Welcome to CCPF
Preclinical drug development usually takes several years from the identification of a new chemical entity (NCE) to advance to clinical testing. Most of these pharmacokinetics (PK)/pharmacodynamics (PD) and formulation evaluations are required for Investigational New Drug (IND) applications. Two aspects are generally involved for an NCE at this stage: 1) in vitro PK characterizations (physiochemical properties, metabolism, stability, and cellular and gastrointestinal permeability); and 2) in vivo PK and PD evaluations in animal models. In addition, most NCEs are either unstable or unsuitable for conventional routes of drug administration. Thus, developing an optimal dosage formulation is critical for further NCE candidate development.
Gulf Coast Consortia (GCC) Center for Comprehensive PK/PD & Formulation (CCPF), funded by Cancer Prevention & Research Institute of Texas (CPRIT), is a state-of-the-art drug development core facility with experienced faculty from Texas Southern University College of Pharmacy and Health Science (TSU COPHS), University of Houston College of Pharmacy (UHCOP), and the GCC for Quantitative Biomedical Science. Our primary focus is on preclinical drug development to facilitate rapid advancement of novel cancer drug candidates to clinical trials. We are proud to provide critically needed PK/PD and formulation services to streamline drug development of potential anti-cancer drug candidates identified in existing drug discovery cores, individual labs, and small companies throughout Texas.See Our Services
Dong Liang, Ph.D.
Professor and Chair, Department of Pharmaceutical and Environmental Health Sciences, TSU COPHS.
Dr. Liang has industrial and academic expertise in pre-clinical and Phase I PK and drug development studies. He has worked on Phase I PK studies from protocol design (clinical study monitoring; bioanalysis; and statistical PK data interpretation) to FDA submissions for over 35 generic drug product approvals. He is co-inventor of 5 U.S. patents in dosage formulation development. He is the Director of CCPF with responsibility for the overall operations of the program, as well as providing support in PK studies in rats.
Huan Xie, Ph.D.
Professor of Pharmaceutics and Director of NIH-RCMI Pharmacology Core, TSU COPHS.
Dr. Xie has a broad background in nano-formulation and targeted drug delivery, with specific expertise in cancer therapy applications. Dr. Xie has 4 years of industry experience contributing to the development of silica/gold nanoshell cancer therapy, now in several clinical trials. She is an inventor on 3 patents related to novel drug formulation and PK study and has many collaborators across Texas. She has been consistently funded by NIH, and now serves as Co-Director of the CCPF, providing support in traditional and advanced drug formulation and delivery.
Diana S-L. Chow, Ph.D
Professor of Pharmaceutics and Director of the Institute for Drug Education and Research (IDER) at UHCOP, and Fellow of the National Academy of Inventors.
Dr.
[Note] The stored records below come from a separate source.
-- ==== Sys2Proof/Machine/Core.lean ====
section
/-! DEFINITION. The machine as the host's interface reads it. -/

def Sys2Proof.core : Host.Core :=
  { State := Sys2Proof.Machine.State, Fault := Sys2Proof.Machine.Fault, Refusal := Sys2Proof.Machine.Refusal,
    step := Sys2Proof.Machine.step, reset := Sys2Proof.Machine.State.reset }
end

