-- ==== Sys2Proof/Tests/Slice0.lean ====
section
/-! SUPPORT. Small tests whose expected values are the spec's own (95_test_vectors.md and the rules' worked examples), the smoke tests of
the checks, and a witness for the hypotheses of each statement. -/

namespace Sys2Proof.Tests

open Sys2Proof Sys2Proof.Machine

/-! ## Decode: words written out from R83 and section 3.1 -/

theorem test_decode_nop : decode 0b0000000000000000#16 = .ok .nop := by decide
theorem test_decode_setspeed : decode 0b0001000000001011#16 = .ok (.setspeed 11#8) := by decide
theorem test_decode_setseq : decode 0b0010000011111111#16 = .ok (.setseq 255#8) := by decide
theorem test_decode_setpat : decode 0b0011000000101010#16 = .ok (.setpat 0b101010#6) := by decide
theorem test_decode_clrpat : decode 0b0100000000000000#16 = .ok .clrpat := by decide
theorem test_decode_signal : decode 0b0101000000001010#16 = .ok (.signal 10#8) := by decide
theorem test_decode_on : decode 0b0110000000000000#16 = .ok .turnOn := by decide
theorem test_decode_off : decode 0b0111000000000000#16 = .ok .turnOff := by decide
theorem test_decode_stop : decode 0b1000000000000001#16 = .ok (.stop 1#1) := by decide
theorem test_decode_reserved_opcode : decode 0x9000#16 = .error .reservedOpcode := by decide
theorem test_decode_rsv_set : decode 0x1100#16 = .error .reservedBits := by decide
theorem test_decode_setpat_bit7 : decode 0x3080#16 = .error .operandBits := by decide
theorem test_decode_stop_bit1 : decode 0x8002#16 = .error .operandBits := by decide
theorem test_decode_table_word : decodeTableWord 16 0x302A = some (.setpat 0x2A#6) := by decide

/-! ## The checks refuse ill-formed terms (U1, R55, R60, R82) -/

theorem smoke_example_accepted : Config.example1.wellFormed = true := by decide
theorem smoke_nchase_zero : (Config.nchaseOk { Config.example1 with nchase := 0, chaseRom := [] }) = false := by decide
theorem smoke_nchase_count : (Config.nchaseOk { Config.example1 with nchase := 3 }) = false := by decide
theorem smoke_nsig_zero : (Config.nsigOk { Config.example1 with nsig := 0, sigRom := [] }) = false := by decide
theorem smoke_nsig_count : (Config.nsigOk { Config.example1 with nsig := 8 }) = false := by decide
theorem smoke_lengths : (Config.lengthsOk { Config.example1 with maxSigLen := 257 }) = false := by decide
theorem smoke_bus_five : (Config.busOk { Config.example1 with wBus := 5 }) = false := by decide
theorem smoke_chase_end_first : chaseTableOk 8 [0xFF#8, 0x01#8, 0xFF#8] = false := by decide
theorem smoke_chase_no_end : chaseTableOk 8 [0x01#8, 0x02#8] = false := by decide
theorem smoke_chase_too_long : chaseTableOk 2 [0x01#8, 0x02#8, 0xFF#8] = false := by decide
theorem smoke_sig_no_tag : sigTableOk 8 [0x00000000#32, 0x0001003F#32, 0x000000C0#32] = false := by decide
theorem smoke_sig_no_step : sigTableOk 8 [0x00000040#32, 0x000000C0#32] = false := by decide
theorem smoke_sig_tag_inside : sigTableOk 8 [0x00000040#32, 0x0001003F#32, 0x00000080#32, 0x000000C0#32] = false := by decide
theorem smoke_sig_too_long : sigTableOk 2 [0x00000040#32, 0x0001003F#32, 0x000000C0#32] = false := by decide
theorem smoke_chase_table_in_config :
    (Config.chaseOk { Config.example1 with chaseRom := [[0x20#8, 0xFF#8], [0xFF#8]] }) = false := by decide
theorem smoke_sig_table_in_config :
    (Config.sigOk { Config.example1 with sigRom := [[0x00000040#32, 0x000000C0#32]] }) = false := by decide
theorem smoke_imm8 : imm8Ok 256 = false := by decide
theorem smoke_imm6 : imm6Ok 64 = false := by decide
theorem smoke_pat_auto_below : Pseudo.wellFormed (.patAuto 1#8) = false := by decide
theorem smoke_pat_auto_above : PatternCommand.wellFormed (.auto 21#8) = false := by decide
theorem smoke_imm1 : imm1Ok 2 = false := by decide

/-! ## Small states -/

/-- The reset state under EXCFG with definite SR contents. -/
def base : State := State.initial Config.example1 (List.replicate 8 true) (List.replicate 8 false)

/-- The state a result answers, or `base`. -/
def after (r : Result) : State :=
  match r with
  | .next t => t
  | _ => base

/-- What one TICK from s writes (none where it does not write). -/
def tickWrites (s : State) : Option Pattern := ((after (tick s)).writes.drop s.writes.length).head?.map Prod.snd

/-- A running chase on table 0. -/
def running : State := { base with chaseOn := true }

/-- Signal `id` about to show the entry at `idx`. -/
def signalled (id idx : BitVec 8) : State := { base with sigId := id, sigIdx := idx }

/-- `base` with word w issued and its BEGIN done, and FG to move. -/
def atApply (w : Word) : State := { base with phase := .begun w, guard := true, sched := [.fg] }

/-! ## Commands: vectors of section 3.3 -/

theorem test_setspeed_zero : (after (exec (.setspeed 0#8) base)).speed = 1#8 := by decide
theorem test_setspeed_keeps_count : (after (exec (.setspeed 5#8) { running with chaseCnt := 2#8 })).chaseCnt = 2#8 := by decide
theorem test_setseq_restarts :
    (let t := after (exec (.setseq 1#8) { running with seqNum := 1#8, chaseIdx := 2#8, chaseCnt := 1#8 })
     (t.seqNum, t.chaseIdx, t.chaseCnt)) = (1#8, 0#8, 0#8) := by decide
theorem test_setseq_out_of_range : (after (exec (.setseq 2#8) base)).seqNum = 0#8 := by decide
theorem test_setpat :
    (let t := after (exec (.setpat 0x2A#6) base); (t.held, t.heldVal)) = (true, 0x2A#6) := by decide
theorem test_clrpat_keeps_index :
    (let t := after (exec .clrpat { running with held := true, heldVal := 5#6, chaseIdx := 3#8, chaseCnt := 2#8, offDone := true })
     (t.held, t.heldVal, t.chaseIdx, t.chaseCnt, t.offDone)) = (false, 5#6, 3#8, 0#8, false) := by decide
theorem test_clrpat_not_held : (after (exec .clrpat { running with chaseCnt := 2#8 })).chaseCnt = 2#8 := by decide
theorem test_signal_preempts :
    (let t := after (exec (.signal 5#8) { signalled 3#8 2#8 with sigCnt := 1#16 }); (t.sigId, t.sigIdx, t.sigCnt)) =
      (5#8, 1#8, 0#16) := by decide
theorem test_signal_clear_resumes :
    (let t := after (exec (.signal 0#8) { signalled 3#8 2#8 with chaseIdx := 4#8, chaseCnt := 2#8, offDone := true })
     (t.sigId, t.sigIdx, t.chaseIdx, t.chaseCnt, t.offDone)) = (0#8, 2#8, 0#8, 0#8, false) := by decide
theorem test_signal_above_nsig : (after (exec (.signal 10#8) base)).sigId = 0#8 := by decide
theorem test_on :
    (let t := after (exec .turnOn { base with offDone := true, chaseIdx := 3#8, chaseCnt := 2#8 })
     (t.chaseOn, t.offDone, t.chaseIdx, t.chaseCnt)) = (true, false, 3#8, 0#8) := by decide
theorem test_on_already : (after (exec .turnOn { running with chaseCnt := 2#8 })).chaseCnt = 2#8 := by decide
theorem test_off : (let t := after (exec .turnOff { running with offDone := true }); (t.chaseOn, t.offDone)) = (false, false) := by decide
theorem test_off_already : (after (exec .turnOff { base with offDone := true })).offDone = true := by decide
theorem test_stop : (after (exec (.stop 1#1) base)).stopped = true := by decide
theorem test_stop_zero : (after (exec (.stop 0#1) { base with stopped := true })).stopped = false := by decide
theorem test_nop : after (exec .nop running) = running := by decide

/-! ## Steps of the machine -/

theorem test_step_applies : (after (step (atApply 0x100B#16))).speed = 11#8 := by decide
theorem test_step_applies_fetch_word : (after (step (State.reset.withFetchWord 16 0x302A))).heldVal = 0x2A#6 := by decide
theorem test_illegal_word_is_nop : (after (step (atApply 0x9000#16))).speed = 2#8 := by decide
theorem test_dropped_tick :
    (after (step { atApply 0x0000#16 with sched := [.tmr], sigId := 1#8, sigIdx := 2#8, sigCnt := 3#16 })).sigCnt = 3#16 := by decide
theorem test_reset_in_a_command :
    (let t := after (step { atApply 0x1009#16 with sched := [.rst], chaseOn := true })
     (t.guard, t.speed, t.chaseOn, t.phase)) = (false, 2#8, false, .idle) := by decide
theorem test_reset_drops_the_expansion :
    (let t := after (step { base with expansion := [0x7000#16], queue := [.word 0x6000#16], sched := [.rst] })
     (t.expansion, t.queue)) = ([], [.word 0x6000#16]) := by decide
theorem test_first_step_after_reset_blanks :
    (let t := after (step State.reset); (t.writes, t.srOut)) = ([(1, 0#6)], List.replicate 8 false) := by decide

/-! ## TICK: vectors of section 3.4, one TICK each -/

theorem test_tick_chase_first : tickWrites running = some 0x20#6 := by decide
theorem test_tick_chase_wraps : tickWrites { running with seqNum := 1#8, chaseIdx := 3#8 } = some 0x21#6 := by decide
theorem test_tick_chase_counts : (after (tick { running with chaseCnt := 2#8 })).chaseCnt = 1#8 := by decide
theorem test_tick_signal_first_step :
    (let t := after (tick (signalled 1#8 1#8)); (t.lastBus, t.sigCnt, t.sigIdx)) = (0x3F#6, 3#16, 2#8) := by decide
theorem test_tick_loop_wraps : (let t := after (tick (signalled 5#8 3#8)); (t.lastBus, t.sigIdx)) = (0x3F#6, 2#8) := by decide
theorem test_tick_oneshot_hands_over :
    (let t := after (tick { signalled 7#8 2#8 with chaseOn := true, chaseIdx := 4#8 }); (t.sigId, t.lastBus, t.chaseIdx)) =
      (0#8, 0x20#6, 1#8) := by decide
theorem test_tick_oneshot_into_stopped :
    tickWrites { signalled 7#8 2#8 with chaseOn := true, stopped := true } = none := by decide
theorem test_tick_held_equal : tickWrites { afterBusWrite 0x20#6 base with held := true, heldVal := 0x20#6 } = none := by decide
theorem test_tick_held_first : tickWrites { base with held := true } = some 0#6 := by decide

/-! ## The bus: R218 and section 3.5 -/

theorem test_bus_events_2A :
    (busEvents 8 0x2A#6).filterMap (fun e => if e.pin = .dat then some e.level else none) =
      [false, false, true, false, true, false, true, false] := by decide
theorem test_bus_width_six :
    ((drivePins (busEvents 6 0x2A#6)
        { base with srShift := [true, true, true, true, true, true], srOut := [false, true, false, true, false, true] }).srOut) =
      [true, false, true, false, true, false] := by decide
theorem test_outermost_light : light (busWrite 0x2A#6 base) 5 = true := by decide

/-! ## Dispatch: section 3.2 and S5 -/

theorem test_dispatch_master_zero : dispatchWords #v[0, 255, 255, 255, 255, 255, 255, 255, 255, 255] = [0x3000#16, 0x7000#16] := by decide
theorem test_dispatch_threshold : dispatchWords #v[1, 10, 10, 0, 127, 128, 0, 255, 128, 127] = [0x3016#16] := by decide
theorem test_dispatch_auto :
    dispatchWords #v[255, 0, 0, 1, 255, 255, 255, 255, 255, 255] = [0x1014#16, 0x6000#16, 0x4000#16] := by decide
theorem test_speed_127 : speedOf 127#8 = 11#8 := by decide

/-! ## The assembler: R89, R90 -/

theorem test_assemble_setpat : assembleLine "SETPAT #0b101010 ; held" = .ok (.command (.setpat 0x2A#6)) := by rfl
theorem test_assemble_out_of_range : assembleLine "SETPAT #64" = .error .outOfRange := by rfl
theorem test_assemble_ticks : assembleLine "TICK*3" = .ok (.ticks 3) := by rfl
theorem test_assemble_auto : assembleLine "PAT.AUTO #0x0B" = .ok (.pseudo (.patAuto 11#8)) := by rfl
theorem test_assemble_auto_below : assembleLine "PAT.AUTO #1" = .error .outOfRange := by rfl
theorem test_assemble_auto_above : assembleLine "PAT.AUTO #21" = .error .outOfRange := by rfl
theorem test_load_listing :
    (let t := loadListing [.command .turnOn, .ticks 2] base; (t.queue, t.sched)) =
      ([.word 0x6000#16], [.fg, .fg, .fg, .tmr, .tmr]) := by decide
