-- ==== Sys2Proof/WellFormed.lean ====
section
/-! DEFINITION. Well-formedness. Operands are words of their fields' widths, so no instruction has an
operand out of range; what can be ill formed is the configuration (spec/00_scope.md R9), an entry of the
command table (spec/30_encoding.md R74), and an instruction that the power state does not select
(spec/opcode_table.json, column `condition`; spec/30_encoding.md R72). -/

namespace Sys2Proof

/-- A duration of R6 is a positive multiple of the clock period (R9). -/
def durationLegal (clk d : Nat) : Bool :=
  0 < d && d % clk == 0

/-- The first check of R9, with R8's positive `CLK_PERIOD_NS`. -/
def Config.timingLegal (c : Config) : Bool :=
  0 < c.clkPeriod && c.durations.all (durationLegal c.clkPeriod)

/-- The second check of R9. -/
def Config.pollLegal (c : Config) : Bool :=
  c.ackPoll ≤ c.ackBudget

/-- The third check of R9. -/
def Config.initBrightnessLegal (c : Config) : Bool :=
  c.initLastBrightness ≤ 31

/-- The patterns of R73: XMIT has bits 15:9 zero, DELAY is 0xFFFF. -/
def entryLegal (e : Cmd16) : Bool :=
  e.extractLsb' 9 7 == 0#7 || e == delaySentinel

/-- The command ROM in its only form: every entry legal (fourth check of R9). The ROM is a list by index,
so equal ROMs are equal lists. -/
def Memory.wf (m : Memory) : Bool :=
  m.all entryLegal

/-- R9: a legal configuration. -/
def Config.legal (c : Config) : Bool :=
  c.timingLegal && c.pollLegal && c.initBrightnessLegal && Memory.wf c.cmdTable

/-- The column `condition` of the opcode table: which power state selects the instruction. -/
def Instr.selectedBy (p : PwrState) : Instr → Bool
  | .setOffNotUnblanked _ _ => true
  | .setOffBlanked _ => true
  | .setOnPowerUp _ => p == .off
  | .setOnUpdate _ => p == .on
  | .getMaxBrightness => true
  | .xmit _ => true
  | .delay => true
  | .frameTx _ _ => true
  | .handshake => true
  | .attach => true

end Sys2Proof
end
Chow is an expert in preclinical and clinical PK/PD, particularly in the development, modeling and analysis of novel drug formulations and drug-delivery systems. Her research has resulted in more than 10 U.S. and international patents, including her co-invention of IV Busulfex® (busulfan), an intravenous conditioning agent for leukemia and cancer patients undergoing blood, bone marrow or stem cell transplantation. Dr. Chow provides PK/PD analysis expertise to the CCPF users.
Omonike Olaleye, Ph.D. MPH.
Interim Associate Provost and Associate Vice President for Research, TSU
Professor of Pharmacology, COPHS, TSU
Dr. Olaleye is an expert in drug discovery with the characterization of multiple promising drug leads and novel assay development. She has rich experience in education and training in biomedical research. Dr. Olaleye is responsible for the education and training component of CCPF in collaboration with Dr. Tomlinson.
Suzanne Tomlinson, Ph.D.
Director of Research Programs for GCC.
Dr. Tomlinson has experience in 1) developing and licensing novel therapeutics 2) developing educational initiatives and curriculum for drug discovery, development, and commercialization, 3) coordinating large conferences, and 4) managing web-based educational resources and core project application systems. Dr. Tomlinson works with Dr. Olaleye to deploy CCPF educational programs.